-- ==== Sys2Proof/Proofs/SleepAndClock.lean ====
section
/-! PROOFS. SLEEP, waking and the clock, and O57. -/

open Sys2Proof Sys2Proof.Machine

namespace Sys2Proof.Machine

/-! ## SLEEP and waking (R187, R188) -/

/-- Behind a change of the mode, the inputs, the meters and the link no sleep is due where none is put off. -/
theorem keepsDue_awake {s u : State} (hphase : u.phase = s.phase) (hflight : u.flight = s.flight) (hqueue : u.queue = s.queue)
    (hcmd : u.cmd = s.cmd) (hlines : u.lines = s.lines) (hsleep : u.sleepDue = false) : KeepsDue s u where
  phase := hphase
  flight := congrArg Option.isSome hflight
  queue := hqueue
  reply := fun h => (replyDue_congr hcmd).trans h
  ends := fun ⟨h1, h2⟩ => ⟨by rw [hlines]; exact h1, by rw [hlines]; exact h2⟩
  sleep := fun _ => by rw [hsleep, Bool.false_and]

theorem anyCrediting_false {s : State} (h : ∀ l, (s.line l).st.crediting = false) : s.anyCrediting = false :=
  Bool.or_eq_false_iff.2 ⟨h .one, h .two⟩

theorem anyCrediting_true {s : State} {l : Line} (h : (s.line l).st.crediting = true) : s.anyCrediting = true := by
  cases l
  · exact Bool.or_eq_true_iff.2 (.inl h)
  · exact Bool.or_eq_true_iff.2 (.inr h)

theorem sample_take (m : Meter) (r : Reading) : (m.take r).sample = some r := rfl

section
variable {s : State} (ha : s.isActive = true) (hs : s.settled = true)
include ha

theorem maySleep_now (hm : s.mode = .run) (hi : s.inputs.ignition = false) (hc : ∀ l, (s.line l).st.crediting = false) (hcmd : s.cmd = none) :
    s.maySleep = true := by
  simp [State.maySleep, ha, hm, hi, anyCrediting_false hc, hcmd]

include hs

theorem exec_sleepEntry_now (hm : s.mode = .run) (hi : s.inputs.ignition = false) (hc : ∀ l, (s.line l).st.crediting = false)
    (hcmd : s.cmd = none) : exec .sleepEntry s = .next s.enterSleep := by
  show execSleepEntry s = _
  rw [execSleepEntry]
  exact activeEvent_keeps ha hs (if_pos (maySleep_now ha hm hi hc hcmd)) (keepsDue_awake rfl rfl rfl rfl rfl rfl)

theorem exec_sleepEntry_off (hm : s.mode = .run) (hi : s.inputs.ignition = false)
    (hbusy : (∃ l, (s.line l).st.crediting = true) ∨ s.cmd ≠ none) : exec .sleepEntry s = .next { s with sleepDue := true } := by
  have hmay : s.maySleep = false := by
    rcases hbusy with ⟨l, hl⟩ | hc
    · simp [State.maySleep, anyCrediting_true hl]
    · cases h : s.cmd with
      | none => exact absurd h hc
      | some c => simp [State.maySleep, h]
  have hmay' : ({ s with sleepDue := true } : State).maySleep = false := hmay
  show execSleepEntry s = _
  rw [execSleepEntry]
  refine activeEvent_keeps ha hs ?_ ⟨rfl, rfl, rfl, fun h => (replyDue_congr rfl).trans h, id, fun _ => by rw [hmay', Bool.and_false]⟩
  rw [State.sleepTime, if_neg (by simp [hmay]), if_pos ⟨hm, hi⟩]

/-- A sleep put off is entered behind the command's last line (R187). -/
theorem exec_replySent_sleeps (hm : s.mode = .run) (hi : s.inputs.ignition = false) (hdue : s.sleepDue = true)
    (hc : ∀ l, (s.line l).st.crediting = false) {x : ReplyLine} (htx : s.tx = [x]) (hx : x.ends = true) :
    ∃ t, exec .replyLineSent s = .next t ∧ t.mode = .sleep ∧ t.cmd = none ∧ t.tx = [] := by
  obtain ⟨hidle, -, hends, -⟩ := (settled_iff s).1 hs
  obtain ⟨u, hu⟩ : ∃ u : State, u = { s with tx := [], cmd := none } := ⟨_, rfl⟩
  have hua : u.isActive = true := by rw [hu]; exact ha
  have hsent : s.lineSent = u := by rw [lineSent_eq htx, hx, hu, if_pos rfl]
  have hexec : exec .replyLineSent s = .next (commit u) := by
    show execReplyLineSent s = _
    rw [execReplyLineSent, activeEvent, event, comesUp_active s ha, if_pos ha, hsent]
  have hcommit : commit u = u.enterSleep := by
    have hmay : u.maySleep = true := maySleep_now hua (by rw [hu]; exact hm) (by rw [hu]; exact hi) (fun l => by rw [hu]; exact hc l) (by rw [hu])
    rw [commit_active u hua, runStore_settled u (by rw [hu]; exact hidle), deliver_noEnd u hua (by rw [hu]; exact hends),
      deliverReply_none u (by rw [hu]; rfl), State.trySleep, if_pos ⟨by rw [hu]; exact hdue, hmay⟩]
  rw [hexec, hcommit]
  exact ⟨_, rfl, rfl, by rw [hu]; rfl, by rw [hu]; rfl⟩

section
variable (hm : s.mode = .sleep)
include hm

theorem exec_ignition_wakes (wake : Pair Reading) (hi : s.inputs.ignition = false) : exec (.ignitionHigh wake) s
    = .next (({ s with inputs := { s.inputs with ignition := true }, sleepDue := false } : State).wake wake) := by
  refine inputEvent_keeps ha hs (changes := fun s => !s.inputs.ignition) rfl (by simp [hi]) (if_pos hm)
    (keepsDue_awake rfl rfl rfl rfl rfl rfl)

theorem exec_linkWake (wake : Pair Reading) (hdue : s.sleepDue = false) : exec (.linkWake wake) s = .next (s.wakeByCharacter wake) := by
  show execLinkWake wake s = _
  rw [execLinkWake]
  exact activeEvent_keeps ha hs (if_pos hm) (keepsDue_awake rfl rfl rfl rfl rfl hdue)

theorem exec_character_wakes (hdue : s.sleepDue = false) {i : Instr} (hi : i = .commandLine ∨ ∃ c, i = .characterReceived c) :
    exec i s = .next s.wakeByCharacterUnseen := by
  have hclosed : ¬ s.linkOpen = true := by
    rw [linkOpen_iff, hm]
    rintro ⟨-, h, -⟩
    cases h
  have hkeeps : KeepsDue s s.wakeByCharacterUnseen := keepsDue_awake rfl rfl rfl rfl rfl hdue
  rcases hi with rfl | ⟨c, rfl⟩
  · show execCommandLine s = _
    rw [execCommandLine]
    exact event_keeps ha hs ((if_neg hclosed).trans (if_pos ⟨ha, hm⟩)) hkeeps
  · show execCharacterReceived c s = _
    rw [execCharacterReceived]
    exact event_keeps ha hs ((if_neg hclosed).trans (if_pos ⟨ha, hm⟩)) hkeeps

end

theorem exec_clockTick : exec .clockTick s
    = .next { s with clock := { s.clock with now := nextSecond s.clock.now }, press := s.press.row .clock } := by
  have hruns : s.clockRuns = true := by
    unfold State.isActive at ha
    unfold State.clockRuns
    cases hp : s.phase with
    | active => rfl
    | _ => simp [hp] at ha
  show execClockTick s = _
  rw [execClockTick]
  exact event_keeps ha hs (if_pos hruns) (SameDue.keeps ⟨rfl, rfl, rfl, rfl, fun _ => rfl, rfl, rfl, rfl, rfl⟩)

end

/-! ## The clock (R186, R197) -/

theorem dateValid_iff (d : DateTime) : dateValid d = true ↔ (2000 ≤ d.year ∧ d.year ≤ 2099) ∧ (1 ≤ d.month ∧ d.month ≤ 12)
    ∧ (1 ≤ d.day ∧ d.day ≤ daysIn d.year d.month) ∧ d.hour ≤ 23 ∧ d.minute ≤ 59 ∧ d.second ≤ 59 := by
  simp [dateValid, within, and_assoc]

theorem one_le_daysIn (y m : Nat) : 1 ≤ daysIn y m := by
  unfold daysIn
  split
  · split <;> omega
  · split <;> omega

/-- The second behind a valid date is a valid date, but for the last. -/
theorem dateValid_nextSecond {d : DateTime} (h : dateValid d = true) (hlast : d ≠ ⟨2099, 12, 31, 23, 59, 59⟩) :
    dateValid (nextSecond d) = true := by
  rw [dateValid_iff] at h ⊢
  obtain ⟨⟨hy1, hy2⟩, ⟨hm1, hm2⟩, ⟨hd1, hd2⟩, hh, hmin, hs⟩ := h
  unfold nextSecond
  split
  · exact ⟨⟨hy1, hy2⟩, ⟨hm1, hm2⟩, ⟨hd1, hd2⟩, hh, hmin, by show d.second + 1 ≤ 59; omega⟩
  · split
    · exact ⟨⟨hy1, hy2⟩, ⟨hm1, hm2⟩, ⟨hd1, hd2⟩, hh, by show d.minute + 1 ≤ 59; omega, Nat.zero_le _⟩
    · split
      · exact ⟨⟨hy1, hy2⟩, ⟨hm1, hm2⟩, ⟨hd1, hd2⟩, by show d.hour + 1 ≤ 23; omega, Nat.zero_le _, Nat.zero_le _⟩
      · split
        · next hday =>
          exact ⟨⟨hy1, hy2⟩, ⟨hm1, hm2⟩, ⟨Nat.le_add_left .., hday⟩, Nat.zero_le _, Nat.zero_le _, Nat.zero_le _⟩
        · split
          · next hmonth =>
            exact ⟨⟨hy1, hy2⟩, ⟨Nat.le_add_left .., hmonth⟩, ⟨Nat.le_refl 1, one_le_daysIn ..⟩, Nat.zero_le _, Nat.zero_le _, Nat.zero_le _⟩
          · split
            · next hyear =>
              exact ⟨⟨by show 2000 ≤ d.year + 1; omega, hyear⟩, ⟨Nat.le_refl 1, Nat.le_add_left 1 11⟩, ⟨Nat.le_refl 1, one_le_daysIn ..⟩,
                Nat.zero_le _, Nat.zero_le _, Nat.zero_le _⟩
            · next hsecond hminute hhour hday hmonth hyear =>
              have hm : d.month = 12 := by omega
              have hdays : daysIn d.year d.month = 31 := by rw [hm]; rfl
              refine absurd ?_ hlast
              obtain ⟨year, month, day, hour, minute, second⟩ := d
              simp only [DateTime.mk.injEq] at *
              omega

end Sys2Proof.Machine

/-- Settles O57: SLEEP, waking, and the clock's second. -/
theorem sleepWakeAndClock : Obligations.SleepWakeAndClock := by
  refine ⟨fun s ha hs => ⟨fun hm hi => ⟨exec_sleepEntry_now ha hs hm hi, exec_sleepEntry_off ha hs hm hi,
      fun x hdue hc _ htx hx => exec_replySent_sleeps ha hs hm hi hdue hc htx hx⟩,
    fun hm wake => ⟨fun hi => ?_, fun hdue => ?_⟩, fun hm hdue i hi => ?_, exec_clockTick ha hs⟩,
    fun d hd => if_pos hd, by decide, by decide, by decide, fun d => dateValid_nextSecond⟩
  · refine ⟨_, exec_ignition_wakes ha hs hm wake hi, rfl, rfl, fun l => ?_, rfl⟩
    cases l <;> rfl
  · refine ⟨_, exec_linkWake ha hs hm wake hdue, rfl, rfl, fun l => ?_, rfl, rfl, rfl⟩
    cases l <;> rfl
  · exact ⟨_, exec_character_wakes ha hs hm hdue hi, rfl, rfl, rfl, rfl, rfl⟩
end

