-- ==== Sys2Proof/Proofs/LineRestored.lean ====
section
/-! PROOFS. One line restored with its record. -/

open Sys2Proof Sys2Proof.Machine

namespace Sys2Proof.Machine

/-! ## Step 7 of a restart: one line brought up (R94, R114, R183) -/

/-- A step of one line and of one record at most, with the queue, the pump and the restart record. -/
structure StepAt (l : Line) (stop : Option Nat) (s u : State) : Prop where
  eq : u = { s with
    slots := u.slots, queue := u.queue, lines := u.lines, attention := u.attention, resetCause := u.resetCause, pump := u.pump }
  homes : HomesKept s u
  grows : ∀ k ∈ s.queue, k ∈ u.queue
  other : ∀ k, k ≠ l → u.line k = s.line k ∧ u.attention.get k = s.attention.get k
  recs : ∀ m, stop ≠ some m → u.recOf m = s.recOf m

theorem attention_setAttention_of_ne (s : State) {l k : Line} (h : k ≠ l) : (s.setAttention l).attention.get k = s.attention.get k := by
  cases l with
  | one => cases k with
    | one => exact absurd rfl h
    | two => rfl
  | two => cases k with
    | one => rfl
    | two => exact absurd rfl h

namespace StepAt
variable {l : Line} {stop : Option Nat} {s u v : State}

theorem refl (s : State) : StepAt l stop s s := ⟨rfl, .of_slots rfl, fun _ h => h, fun _ _ => ⟨rfl, rfl⟩, fun _ _ => rfl⟩

theorem trans (h : StepAt l stop s u) (k : StepAt l stop u v) : StepAt l stop s v := by
  refine ⟨?_, h.homes.trans k.homes, fun x hx => k.grows x (h.grows x hx), fun m hm => ?_, fun m hm => (k.recs m hm).trans (h.recs m hm)⟩
  · have heq := h.eq
    rw [k.eq]
    generalize v.slots = a, v.queue = b, v.lines = c, v.attention = d, v.resetCause = e, v.pump = f
    rw [heq]
  · obtain ⟨h1, h2⟩ := h.other m hm
    obtain ⟨k1, k2⟩ := k.other m hm
    exact ⟨k1.trans h1, k2.trans h2⟩

theorem read {α : Type} (h : StepAt l stop s u) (g : State → α) : g u = g { s with
    slots := u.slots, queue := u.queue, lines := u.lines, attention := u.attention, resetCause := u.resetCause, pump := u.pump } :=
  congrArg g h.eq

theorem modLine (s : State) (l : Line) (stop : Option Nat) (f : LineCtx → LineCtx) : StepAt l stop s (s.modLine l f) :=
  ⟨rfl, .of_slots rfl, fun _ h => h, fun _ hk => ⟨line_modLine_of_ne s f hk, rfl⟩, fun _ _ => rfl⟩

theorem modRec (s : State) (l : Line) (stop : Nat) {f : Record → Record} (hf : ∀ r, (f r).stop = r.stop) :
    StepAt l (some stop) s (s.modRec stop f) :=
  ⟨rfl, .modRec s stop hf, fun _ h => h, fun _ _ => ⟨rfl, rfl⟩,
    fun _ hm => recOf_modRec_of_ne s stop f hf fun h => hm (congrArg some h.symm)⟩

theorem enqueue (s : State) (l : Line) (stop : Option Nat) (k : Key) : StepAt l stop s (s.enqueue k) := by
  have hentries := EntriesOnly.enqueue s k
  have heq := hentries.eq
  refine ⟨?_, .of_slots (enqueue_slots ..), hentries.grows, fun m _ => ?_, fun m _ => recOf_of_slots (enqueue_slots ..) m⟩
  · rw [heq]
  · rw [heq]
    exact ⟨rfl, rfl⟩

theorem changeRec (s : State) (l : Line) (stop : Nat) {f : Record → Record} (hf : ∀ r, (f r).stop = r.stop) :
    StepAt l (some stop) s (s.changeRec stop f) := (modRec s l stop hf).trans (enqueue _ _ _ _)

theorem setAttention (s : State) (l : Line) (stop : Option Nat) : StepAt l stop s (s.setAttention l) :=
  ⟨rfl, .of_slots rfl, fun _ h => h, fun _ hk => ⟨rfl, attention_setAttention_of_ne s hk⟩, fun _ _ => rfl⟩

theorem enterPaused {m : Nat} (h : (s.line l).bound = some m) (cause : PauseCause) : StepAt l (some m) s (s.enterPaused l cause) := by
  rw [enterPaused_bound h]
  exact ((modLine s l _ _).trans (changeRec _ l m (f := Record.checkpointed) fun _ => rfl)).trans (setAttention _ l _)

end StepAt

/-- The context that a restored line enters PAUSED with, its drop limit still to come (R94, R114). -/
def LineCtx.restoring (x : Settings) (antic stop : Nat) : LineCtx :=
  { LineCtx.atRest .paused antic with kind := some .order, bound := some stop, latched := some x.latch, reserved := true }

section
variable (s : State) (l : Line) (r : Record)

/-- The state in which a restored line holds its record, before its drop limit and its pause. -/
def State.rebound : State :=
  (s.modRec r.stop Record.restoredFlags).modLine l (fun _ => .restoring s.settings (s.items l).antic r.stop)

/-- The same, with the drop limit (R100). -/
def State.relimited : State :=
  (s.rebound l r).modLine l (fun c => { c with limit := r.active.map (fun d => (s.rebound l r).dropLimit l r d.2) })

theorem upBound_eq : s.upBound l r = (s.relimited l r).enterPaused l .power := rfl

theorem line_rebound : (s.rebound l r).line l = .restoring s.settings (s.items l).antic r.stop := line_modLine_same ..

theorem line_relimited : (s.relimited l r).line l = { LineCtx.restoring s.settings (s.items l).antic r.stop with
    limit := r.active.map (fun d => (s.rebound l r).dropLimit l r d.2) } := by
  unfold State.relimited
  rw [line_modLine_same, line_rebound]

theorem bound_relimited : ((s.relimited l r).line l).bound = some r.stop := by rw [line_relimited]; rfl

theorem dropLimit_rebound (d : Drop) : (s.rebound l r).dropLimit l r d
    = r.limitOf d (r.price.getD (s.settings.latch.entry r.product).price) (s.settings.latch.entry r.product).tax := by
  have hlatched : (s.rebound l r).latchedOf l = s.settings.latch := by rw [State.latchedOf, line_rebound]; rfl
  rw [State.dropLimit, State.priceOf, State.rateBp, hlatched]

theorem latchedOf_relimited : (s.relimited l r).latchedOf l = s.settings.latch := by
  rw [State.latchedOf, line_relimited]
  rfl

theorem stepAt_upBound : StepAt l (some r.stop) s (s.upBound l r) := by
  rw [upBound_eq]
  have hlimited : StepAt l (some r.stop) s (s.relimited l r) :=
    ((StepAt.modRec s l r.stop (f := Record.restoredFlags) fun _ => rfl).trans (.modLine _ l _ _)).trans (.modLine _ l _ _)
  exact hlimited.trans (.enterPaused (bound_relimited s l r) .power)

theorem line_upBound : (s.upBound l r).line l = LineCtx.toPaused s.settings.latch.run .power { LineCtx.restoring s.settings (s.items l).antic r.stop with
    limit := r.active.map (fun d => r.limitOf d.2 (r.price.getD (s.settings.latch.entry r.product).price)
      (s.settings.latch.entry r.product).tax) } := by
  rw [upBound_eq, line_enterPaused, latchedOf_relimited, line_relimited]
  simp only [dropLimit_rebound]

theorem recOf_upBound (hr : s.recOf r.stop = some r) : (s.upBound l r).recOf r.stop = some r.asRestored := by
  have hlimited : (s.relimited l r).recOf r.stop = some r.restoredFlags := by
    have hmod := recOf_modRec_same s r.stop Record.restoredFlags fun _ => rfl
    rw [hr] at hmod
    exact hmod
  exact recOf_enterPaused (bound_relimited s l r) .power hlimited

theorem queued_upBound : Key.record r.stop ∈ (s.upBound l r).queue := by
  rw [upBound_eq, (store_enterPaused (bound_relimited s l r) .power).2]
  exact mem_enqueue _ _

end

end Sys2Proof.Machine
end

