-- ==== Sys2Proof/Proofs/PumpRebuilt.lean ====
section
/-! PROOFS. The pump rebuilt. -/

open Sys2Proof Sys2Proof.Machine

namespace Sys2Proof.Machine

/-! ## Step 8 of a restart: the pump rebuilt (R135) -/

theorem boundComp_none_iff (b : State) (l : Line) : b.boundComp l = none ↔ b.recordFor l = none := by
  cases h : b.recordFor l with
  | none => simp [State.boundComp, h]
  | some c =>
    obtain ⟨-, -, x, hx, -⟩ := recordFor_some h
    simp [State.boundComp, h, hx]

theorem restoredComp_raised {b u : State} (h : Raised b u) (l : Line) : u.restoredComp l = b.boundComp l := by
  cases hc : b.recordFor l with
  | none =>
    obtain ⟨-, hbound⟩ := (h.lines l).2 hc
    rw [(boundComp_none_iff b l).2 hc, State.restoredComp, State.boundRec, hbound]
    rfl
  | some c =>
    have hup := (h.lines l).1 c hc
    rw [State.restoredComp, State.boundRec, hup.bound, State.boundComp, hc]
    show ((u.recOf c.stop).bind _).map _ = _
    rw [hup.recOf]
    rfl

/-- The pump for the compartments of the records read BOUND for the lines. -/
def pumpUp : Option Nat → Option Nat → Option PumpBinding
  | none, none => none
  | some c, none => some ⟨c, ⟨true, false⟩⟩
  | none, some d => some ⟨d, ⟨false, true⟩⟩
  | some c, some d => some ⟨c, ⟨true, c == d⟩⟩

/-- Line 2's record is returned: the two records name different compartments. -/
def State.yields (b : State) : Prop := b.boundComp .one ≠ none ∧ b.boundComp .two ≠ none ∧ b.boundComp .one ≠ b.boundComp .two

section
variable {b u : State} (h : Raised b u)
include h

theorem rebuildPump_same (hno : ¬ b.yields) : u.rebuildPump = { u with pump := pumpUp (b.boundComp .one) (b.boundComp .two) } := by
  have hone := restoredComp_raised h .one
  have htwo := restoredComp_raised h .two
  unfold State.yields at hno
  unfold State.rebuildPump
  rw [hone, htwo]
  cases hc : b.boundComp .one with
  | none => cases hd : b.boundComp .two with
    | none => rfl
    | some d => rfl
  | some c => cases hd : b.boundComp .two with
    | none => rfl
    | some d =>
      have hcd : c = d := by
        rw [hc, hd] at hno
        simpa using hno
      rw [← hcd]
      simp [pumpUp]

theorem rebuildPump_yields (hy : b.yields) {c : Record} (hc : b.recordFor .two = some c) :
    u.rebuildPump = ({ u with pump := pumpUp (b.boundComp .one) (b.boundComp .two) } : State).yieldLineTwo c.stop := by
  have hone := restoredComp_raised h .one
  have htwo := restoredComp_raised h .two
  obtain ⟨h1, h2, h3⟩ := hy
  have hbound : u.lines.two.bound = some c.stop := ((h.lines .two).1 c hc).bound
  unfold State.rebuildPump
  rw [hone, htwo]
  obtain ⟨x, hx⟩ := Option.ne_none_iff_exists'.1 h1
  obtain ⟨y, hy⟩ := Option.ne_none_iff_exists'.1 h2
  rw [hx, hy] at h3 ⊢
  have hxy : x ≠ y := fun he => h3 (congrArg some he)
  simp only [hbound, if_neg hxy, pumpUp]
  rw [show (x == y) = false from beq_eq_false_iff_ne.2 hxy]

end

/-- Line 2's record as a restart returns it to PLANNED (R17, R135). -/
def returnedAt (c : Record) (u : State) : Prop :=
  ∃ r, u.recOf c.stop = some r ∧ r.state = .planned ∧ r.binding = none ∧ r.restored = .none
    ∧ r.attempts = min 255 (c.attempts + 1) ∧ ∀ d ∈ r.drops, d.st = .pending

theorem returnedAt_of_recOf {c : Record} {u : State} (h : u.recOf c.stop = some c.asRestored.returned) : returnedAt c u := by
  refine ⟨_, h, rfl, rfl, rfl, rfl, fun d hd => ?_⟩
  obtain ⟨x, -, rfl⟩ := List.mem_map.1 hd
  rfl

/-- What steps 7 and 8 of a restart leave. -/
structure BroughtUp (b u : State) : Prop where
  only : UpOnly b u
  one : lineUp .one (b.recordFor .one) u
  two : ¬ b.yields → lineUp .two (b.recordFor .two) u
  yields : b.yields → freeLine .two u ∧ ∀ c, b.recordFor .two = some c → returnedAt c u
  others : othersKept b u
  count : u.resetCause.restoredLines
    = (if (b.recordFor .one).isSome then 1 else 0) + (if (b.recordFor .two).isSome then 1 else 0)
  pump : u.pump = pumpUp (b.boundComp .one) (b.boundComp .two)

theorem lineUp_keep {l : Line} {f : Option Record} {u v : State} {stop : Option Nat} {k : Line} (h : StepAt k stop u v) (hk : l ≠ k)
    (hne : ∀ c, f = some c → stop ≠ some c.stop) (hu : lineUp l f u) : lineUp l f v :=
  ⟨fun c hc => h.restoredAt hk (hu.1 c hc) (hne c hc), fun hn => h.freeLine hk (hu.2 hn)⟩

theorem lineUp_pump {l : Line} {f : Option Record} {u : State} (h : lineUp l f u) (p : Option PumpBinding) : lineUp l f { u with pump := p } :=
  ⟨fun c hc => RestoredAt.keep (u := u) (v := { u with pump := p }) rfl rfl rfl (h.1 c hc) rfl fun _ hk => hk, h.2⟩

theorem broughtUp {b : State} (hb : Unraised b) : BroughtUp b (((b.bringUp .one).bringUp .two).rebuildPump) := by
  obtain ⟨u, hu⟩ : ∃ u, u = (b.bringUp .one).bringUp .two := ⟨_, rfl⟩
  have hraised := raised_bringUp hb
  rw [← hu] at hraised ⊢
  obtain ⟨w, hw⟩ : ∃ w : State, w = { u with pump := pumpUp (b.boundComp .one) (b.boundComp .two) } := ⟨_, rfl⟩
  have hstep : StepAt .two none u w := by
    rw [hw]
    exact .ofPump u _ _ _
  have hlines : ∀ l, lineUp l (b.recordFor l) w := by
    intro l
    rw [hw]
    exact lineUp_pump (hraised.lines l) _
  have hpump : w.pump = pumpUp (b.boundComp .one) (b.boundComp .two) := by rw [hw]
  have hcount : w.resetCause = u.resetCause := by rw [hw]
  have honly := hraised.only.trans hstep.upOnly
  have hothers : othersKept b w := fun m hm => (hstep.recs m nofun).trans (hraised.others m hm)
  by_cases hy : b.yields
  · obtain ⟨c, hc⟩ := Option.ne_none_iff_exists'.1 (mt (boundComp_none_iff b .two).2 hy.2.1)
    have hpumped := rebuildPump_yields hraised hy hc
    rw [← hw] at hpumped
    obtain ⟨v, hv⟩ : ∃ v, v = w.yieldLineTwo c.stop := ⟨_, rfl⟩
    have hyield := stepAt_yieldLineTwo w c.stop
    have hfree := freeLine_yieldLineTwo w c.stop
    have hrec := recOf_yieldLineTwo ((hlines .two).1 c hc).recOf
    have hsame : v.pump = w.pump ∧ v.resetCause = w.resetCause := by
      rw [hv]
      exact ⟨enqueue_pump .., enqueue_resetCause ..⟩
    rw [hpumped, ← hv]
    rw [← hv] at hyield hfree hrec
    refine ⟨honly.trans hyield.upOnly, lineUp_keep hyield (by decide) (fun d hd h => ?_) (hlines .one), fun hn => absurd hy hn,
      fun _ => ⟨hfree, fun d hd => ?_⟩, fun m hm => ?_, ?_, hsame.1.trans hpump⟩
    · exact hb.stop_ne hd hc (Option.some.inj h).symm
    · obtain rfl := Option.some.inj (hc.symm.trans hd)
      exact returnedAt_of_recOf hrec
    · exact (hyield.recs m fun h => hm .two c hc (Option.some.inj h)).trans (hothers m hm)
    · rw [hsame.2, hcount]
      exact hraised.count
  · have hpumped := rebuildPump_same hraised hy
    rw [← hw] at hpumped
    rw [hpumped]
    exact ⟨honly, hlines .one, fun _ => hlines .two, fun h => absurd h hy, hothers, by rw [hcount]; exact hraised.count, hpump⟩

end Sys2Proof.Machine
end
::::::::
▸ Exercise:
Only the lines holding the word "execCharacterReceived" belong in the answer; copy them from the listing above.

▸ Exercise solution:
  · show execCharacterReceived c s = _
    rw [execCharacterReceived]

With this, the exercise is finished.